As we have been working through this letter to the Ephesians, we have been paying attention to what it is trying to teach us. So far, we have learned that God has drawn us into God’s family. That we are all, in a sense, adopted children of the Lord. We have learned that it is God’s divine plan to gather up all of his children into one big family. And that it is hard for us to be brought together, because we resist this lumping together of disparate parts. We don’t necessarily want to be in the same family as SOME PEOPLE. But, nonetheless, God has called us to put aside labels and judgments that divide us.
And we have learned that what it will take for us to be brought together, the thing that will finally be our common ground, is our brokenness. We are all, every one of us, broken – broken, but loved.
It is the power of God’s love that brings us together and makes us whole again, in the communion of God’s love. That’s the first three chapters: We are a beloved community of God’s children.
And we, the beloved children of God, may seek to be like our heavenly parent, if we remember who we are, whose we are.
But we don’t always remember who we are.
In our Tuesday Bible study a couple of weeks ago we talked about a recent poll that was taken in England in which almost half of the respondents thought the world would be a better place without religion. They were inclined to believe most of the wars that are fought are caused by religion. And even though they tended to acknowledge that these problems are largely caused by religious extremists, they seemed to feel that it would be best to just get rid of religion altogether.

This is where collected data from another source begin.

/-- The completion test while no passage drains (R103): the finishing passage completes where none of its
notes is left. -/
theorem completion_playing {p : Part} {q idx : Nat} (hs : p.player.state ≠ .draining)
    (hn : p.reader.next = .finishing q idx false) :
    completion p =
      if p.noteLeft idx then p
      else if p.reader.currentPtr = some q then
        { p with reader := { p.reader with next := .empty } }
      else
        askReader (.spent q true)
          { p with reader := { p.reader with next := .finishing q idx true } } := by
  have hc : ∀ r : Part, r.player.state ≠ .draining →
      (if planOver (completeCurrent r) then endPlan (completeCurrent r) else completeCurrent r)
        = r := by
    intro r hr
    have : completeCurrent r = r := by
      unfold completeCurrent
      split
      · rename_i h _
        exact absurd h hr
      · rfl
    rw [this, if_neg]
    simp [planOver, hr]
  unfold completion
  dsimp only
  rw [hc]
  · unfold completeFinishing
    rw [hn]
  · unfold completeFinishing
    rw [hn]
    dsimp only
    split
    · exact hs
    · split <;> exact hs

/-- A trigger begins a Now write or stands pending (R56). -/
theorem trigger_triggered (p : Part) : Triggered p (trigger p) := by
  unfold trigger
  constructor
  · intro h1 h2
    rw [if_pos (by simp [h1, h2])]
    exact ⟨rfl, by simp [beginNowWrite, nowWrites]⟩
  · intro h
    rw [if_neg (by simp [h])]
    exact ⟨rfl, rfl⟩

/-- A trigger with no beat waiting leaves the next boundary. -/
theorem trigger_boundary {p : Part} (h : p.report.beatPending = false) :
    (trigger p).report.boundary = p.report.boundary
      ∧ (trigger p).report.beatPending = false := by
  unfold trigger beginNowWrite
  split <;> simp [h]

theorem triggerIf_boundary (b : Bool) {p : Part} (h : p.report.beatPending = false) :
    (triggerIf b p).report.boundary = p.report.boundary
      ∧ (triggerIf b p).report.beatPending = false := by
  cases b
  · exact ⟨rfl, h⟩
  · exact trigger_boundary h

/-- The entry hold, with the watched cue read off the list anew. -/
theorem entryHold_held (n : Passage) (p : Part) : EntryHeld n p (rewatch (entryHold n p)) := by
  have hr : ∀ q : Part, rewatch q = { q with follower := { q.follower with
      watched := (rewatch q).follower.watched } } := by
    intro q
    unfold rewatch
    cases q.reader.current <;> cases q.sched.cues <;> rfl
  have hh : n.holdAtEntry = true → entryHold n p = trigger { p with
      player := { p.player with state := .held }
      follower := { p.follower with freeze := some (n.startPos : Int) }
      listen := { p.listen with queue := [] } } := by
    intro h
    unfold entryHold
    rw [if_pos h]
    rfl
  have hf : n.holdAtEntry = false → entryHold n p = p := by
    intro h
    unfold entryHold
    rw [if_neg (by simp [h])]
  refine ⟨fun h => ?_, fun hb => ?_, fun h => ?_, rewatch_watches _⟩
  · have ht : ∀ q : Part, trigger q = { q with report := (trigger q).report } := by
      intro q
      unfold trigger beginNowWrite
      split <;> rfl
    rw [hr]
    dsimp only
    rw [hh h, ht]
  · have e : (rewatch (entryHold n p)).report = (entryHold n p).report := by rw [hr]
    rw [e]
    cases h : n.holdAtEntry
    · rw [hf h]
    · rw [hh h]
      exact (trigger_boundary (p := { p with
        player := { p.player with state := .held }
        follower := { p.follower with freeze := some (n.startPos : Int) }
        listen := { p.listen with queue := [] } }) hb).1
  · rw [hr]
    dsimp only
    rw [hf h]

/-- What follows the entry into a passage, once for all entries. -/
theorem afterEntry_goesOn (n : Passage) (p : Part) : EntryGoesOn n p (afterEntry n p) :=
  ⟨needTest p, rewatch (entryHold n (needTest p)), settleCloses (entryHold n (needTest p)),
    needTest_tested p, entryHold_held n _, takeCloses_taken _, requestPass_asked _⟩

end Sys2Proof.Machine
end

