-- ==== Sys2Proof/Tests/Slice0.lean ====
section
/-! SUPPORT. The model's own tests: ill-formed commands that the checks refuse, single steps on small
states, and for every statement with hypotheses states that meet them, clause by clause. -/

namespace Sys2Proof.Tests

open Sys2Proof.Machine

/-! ## The checks on operands -/

/-- A correct key with a defined action is no bad Transfer write (R40). -/
theorem test_badKey_refused : wellFormed (.badKey 0xB401) = false := by decide

/-- A one-bit word holds no 2; a word has at least one bit (R58). -/
theorem test_audioSample_refused :
    wellFormed (.audioSample 0 1 2) = false ∧ wellFormed (.audioSample 0 0 0) = false := by decide

/-- An echo is 0 to 15, senses come in whole boards (R162, R164). -/
theorem test_frameComplete_refused :
    wellFormed (.frameComplete (some 16) []) = false
      ∧ wellFormed (.frameComplete none [.none]) = false := by decide

/-- The boundary values are well formed. -/
theorem test_wellFormed_boundary :
    wellFormed (.badKey 0xB404) = true ∧ wellFormed (.badKey 0x0001) = true
      ∧ wellFormed (.audioSample 3 24 0xFFFFFF) = true
      ∧ wellFormed (.frameComplete (some 15) []) = true := by decide

/-! ## Small states -/

/-- The part with clearing over. -/
def p0 : Part := { Part.reset with clearing := false }

/-- A part with a setup of one board, power on and two slots. -/
def lit : Part := { p0 with
  setupLoaded := true
  setup := { Setup.unconfigured with
    boards := 1, settle := 20, pullIn := 20, stopPulse := 100, pmax := 2, horizon := 96 }
  power := { on := true, cause := .reset }
  keys := { p0.keys with slotLimit := 2, slotTarget := 2 } }

/-- A part alone, over a store. -/
def over_ (m : Memory) (p : Part) : State := { pending := [], store := m, part := p }

/-- A part over the empty store. -/
def alone (p : Part) : State := over_ [] p

/-- A player state. -/
def inState (st : PlayerState) (p : Part) : Part := { p with player := { p.player with
  state := st } }

/-- The entry of one output replaced, with no other effect. -/
def withEntry (n : OutputId) (e : KeyEntry) (p : Part) : Part :=
  { p with keys := { p.keys with entries := put p.keys.entries n e } }

/-- The detector of one output replaced. -/
def withDetector (n : OutputId) (d : Detector) (p : Part) : Part :=
  { p with guard := { p.guard with detectors := put p.guard.detectors n d } }

/-- The map entry of one output replaced. -/
def withMap (n : OutputId) (e : MapEntry) (p : Part) : Part :=
  { p with setup := { p.setup with outputMap := put p.setup.outputMap n e } }

/-- A KEY entry with a state, a count and a timer that has expired. -/
def keyIn (st : KeyState) (count : Nat) : KeyEntry :=
  { state := st, count := count, kind := .key, timer := some 0, coolOff := false }

/-- A command at its owner. -/
def owned (code : Nat) (args : List Word) (p : Part) : Part :=
  { p with slot := { phase := .applying, command := code, args := args } }

/-- A slot phase. -/
def inPhase (ph : SlotPhase) (p : Part) : Part := { p with slot := { p.slot with phase := ph } }

/-- One access alone in the Service Unit's line. -/
def serving (a : SvcAccess) (p : Part) : Part := { p with svcLine := [a] }

/-- One access alone in the Plan Reader's line. -/
def reading (a : ReaderAccess) (p : Part) : Part :=
  { p with reader := { p.reader with line := [a] } }

/-- Accesses on the console port. -/
def held (l : List PortAccess) (p : Part) : Part := { p with port := { p.port with waiting := l } }

/-- A passage of one beat in console space. -/
def hymn (follow : Bool) : Passage where
  ptr := 0x300
  next := 0
  sequence := 1
  kind := 0
  follow := follow
  block := 0x400
  startPos := 0
  endPos := 96
  tn := 500000
  band := 10
  window := 32
  phaseGain := 128
  periodGain := 64
  missLimit := 3
  entryGap := 0
  leadAdjust := 0
  holdAtEntry := false
  baseCount := 0
  baseReg := []
  blockLength := 96
  noteCount := 0
  cueCount := 0
  stepCount := 0
  notePtr := 0
  cuePtr := 0
  stepPtr := 0

/-- The passage in a buffer. -/
def hymnBuffer (follow : Bool) (idx : Nat) : Buffer := (hymn follow).buffer idx

/-- The passage is current, in a player state. -/
def sounding (follow : Bool) (st : PlayerState) : Part :=
  inState st { lit with reader := { lit.reader with current := some (hymnBuffer follow 0) } }

/-- The same with a look phase and a look timer that has expired. -/
def seeking (st : PlayerState) : Part :=
  let p := sounding false st
  { p with reader := { p.reader with phase := .seeking, lookTimer := some 0 } }

/-- A passage that follows is held. -/
def followed (p : Part) : Part :=
  { p with reader := { p.reader with next := .following (hymnBuffer true 1) } }

/-- A fermata at a position, in a phase. -/
def withFermata (ph : FermataPhase) (pf : Int) (p : Part) : Part :=
  { p with player := { p.player with fermata := { Fermata.init with phase := ph, pf := pf } } }

/-- A take of a whole record whose words pass, or fail, the structural tests. -/
def taken (head good : Bool) : Take :=
  { ptr := 0x280, head := head, got := [(4, 0x300), (7, if good then 96 else 0), (100, 96)] }

/-- The stamp exchange next, of a take. -/
def exchanging (t : Take) (p : Part) : Part :=
  reading .exchange { p with reader := { p.reader with take := some t } }

/-- A frame in progress with a sequence number. -/
def frameOf (seq : Nat) : ChainFrame :=
  { seq := seq, boards := 1, drive := Vector.replicate 256 .off, duty := Vector.replicate 8 0 }

/-- A cue of a kind at a position. -/
def cueAt (kind : CueKind) (pos : Int) : Cue :=
  { position := pos, kind := kind, cls := .strong, hf := 0, maxHold := 1, breath := 0,
    planIndex := 0 }

/-- An onset at a time. -/
def onsetAt (t : Int) (masked : Bool) : Onset :=
  { time := t, members := [(0, 1)], strength := 1, masked := masked }

/-- A note of the passage, claiming output 0. -/
def noteIn (st : NoteState) (position release : Int) : Note where
  position := position
  release := release
  division := 0
  key := 0
  outputs := [0]
  planIndex := 0
  holdAtEntry := false
  keyingLead := 0
  releaseLead := 0
  claimed := []
  state := st

/-- A record to be written of an output. -/
def recordOf (n : OutputId) (passed : Bool) : FaultRecord :=
  { output := n, kind := .open, retries := 3, clock := 65535, passed := passed }

/-- A TEST of an output not found DISABLED, in a stage. -/
def testOf (n last : OutputId) (st : TestStage) : Option Test :=
  some { last := last, output := n, marked := false, stage := st }

/-- A TEST at an output, in a stage. -/
def testing (n last : OutputId) (st : TestStage) (p : Part) : Part := { p with
  guard := { p.guard with
  test := some { last := last, output := n, marked := false, stage := st } } }

/-- A part whose queue is empty and no entry of which is in WAITING. -/
theorem exact_of {p : Part} (h : p.keys.queue = [])
    (w : (allOutputs.all fun n => (entry p.keys.entries n).state != .waiting) = true) :
    QueueExact p.keys := by
  refine ⟨fun n => ?_, by rw [h]; exact List.nodup_nil, by rw [h]; decide⟩
  have a := List.all_eq_true.1 w n (List.mem_finRange n)
  rw [h]
  simpa using a

/-- Every output of `lit` is OFF. -/
theorem lit_off : ∀ n : OutputId, (entry lit.keys.entries n).state = .off := by decide +kernel

/-- The queue of `lit` is exact. -/
theorem lit_exact : QueueExact lit.keys := exact_of rfl (by decide +kernel)

/-- So it is with one entry replaced by one not in WAITING. -/
theorem exact_with (n : OutputId) (e : KeyEntry) {p : Part} (k : p.keys = (withEntry n e lit).keys)
    (h : e.state ≠ .waiting) : QueueExact p.keys := by
  rw [k]
  refine ⟨fun m => ?_, List.nodup_nil, Nat.zero_le _⟩
  have a : entry (withEntry n e lit).keys.entries m =
      if m = n then e else entry lit.keys.entries m := entry_put _ _ _ _
  have b : (withEntry n e lit).keys.queue = [] := rfl
  rw [a, b]
  split
  · simpa using h
  · simp [lit_off m]

/-! ## Single steps -/

/-- An accepted TAKE asks for the command code. -/
theorem test_take_step :
    ∃ t, step { alone lit with pending := [.take] } = .next t ∧ t.part.svcLine = [.readCode] :=
  ⟨_, rfl, rfl⟩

As a community of people who gather around the table each week to study the word of God, to strengthen our faith, this was disheartening to hear. But I think we have to acknowledge that religion, particularly Christianity, has gotten a bad reputation in our society. Those who are on the outside of it, too often see us on the inside as being narrow-minded, judgmental, and failing to practice what we preach. In a word, hypocrites.
That feels like unfair criticism. We just aren’t perfect and we never will be perfect. But rather than be offended by it, perhaps we should be prompted to ask ourselves how well we are living into the calling to be a community of God’s grace.
If we are, indeed, the beloved children of God, how do we live in the world?
Some would say that the way to do it is to separate ourselves from the rest of the world – the pagan world. That to retain our identity as Christians, we must avoid contamination from non-Christian influences. However, I would say to them: show me where Jesus practiced that kind of lifestyle, because I cannot find it in any of the gospels. I’ve looked, and that’s not what I’ve found. Here’s what I’ve found: Jesus hanging around the fringes of Jewish society – the sick, the downtrodden, the homeless – and listening, healing, feeding, loving. Accepting.
And he said to his followers, Go and Do likewise.
We must go back to these scriptures to find and claim our identity as God’s beloved children. It tells us the kinds of things we should put away, or cast off – lying, bearing grudges, taking from others what is not yours to take; and the kinds of things we should put on – kindness, tenderheartedness, forgiveness. We get so far away from the gospel truth, and we must continually go back to the scriptures and seek to know how we shall live as God’s beloved children. To know what to cast off and what to put on.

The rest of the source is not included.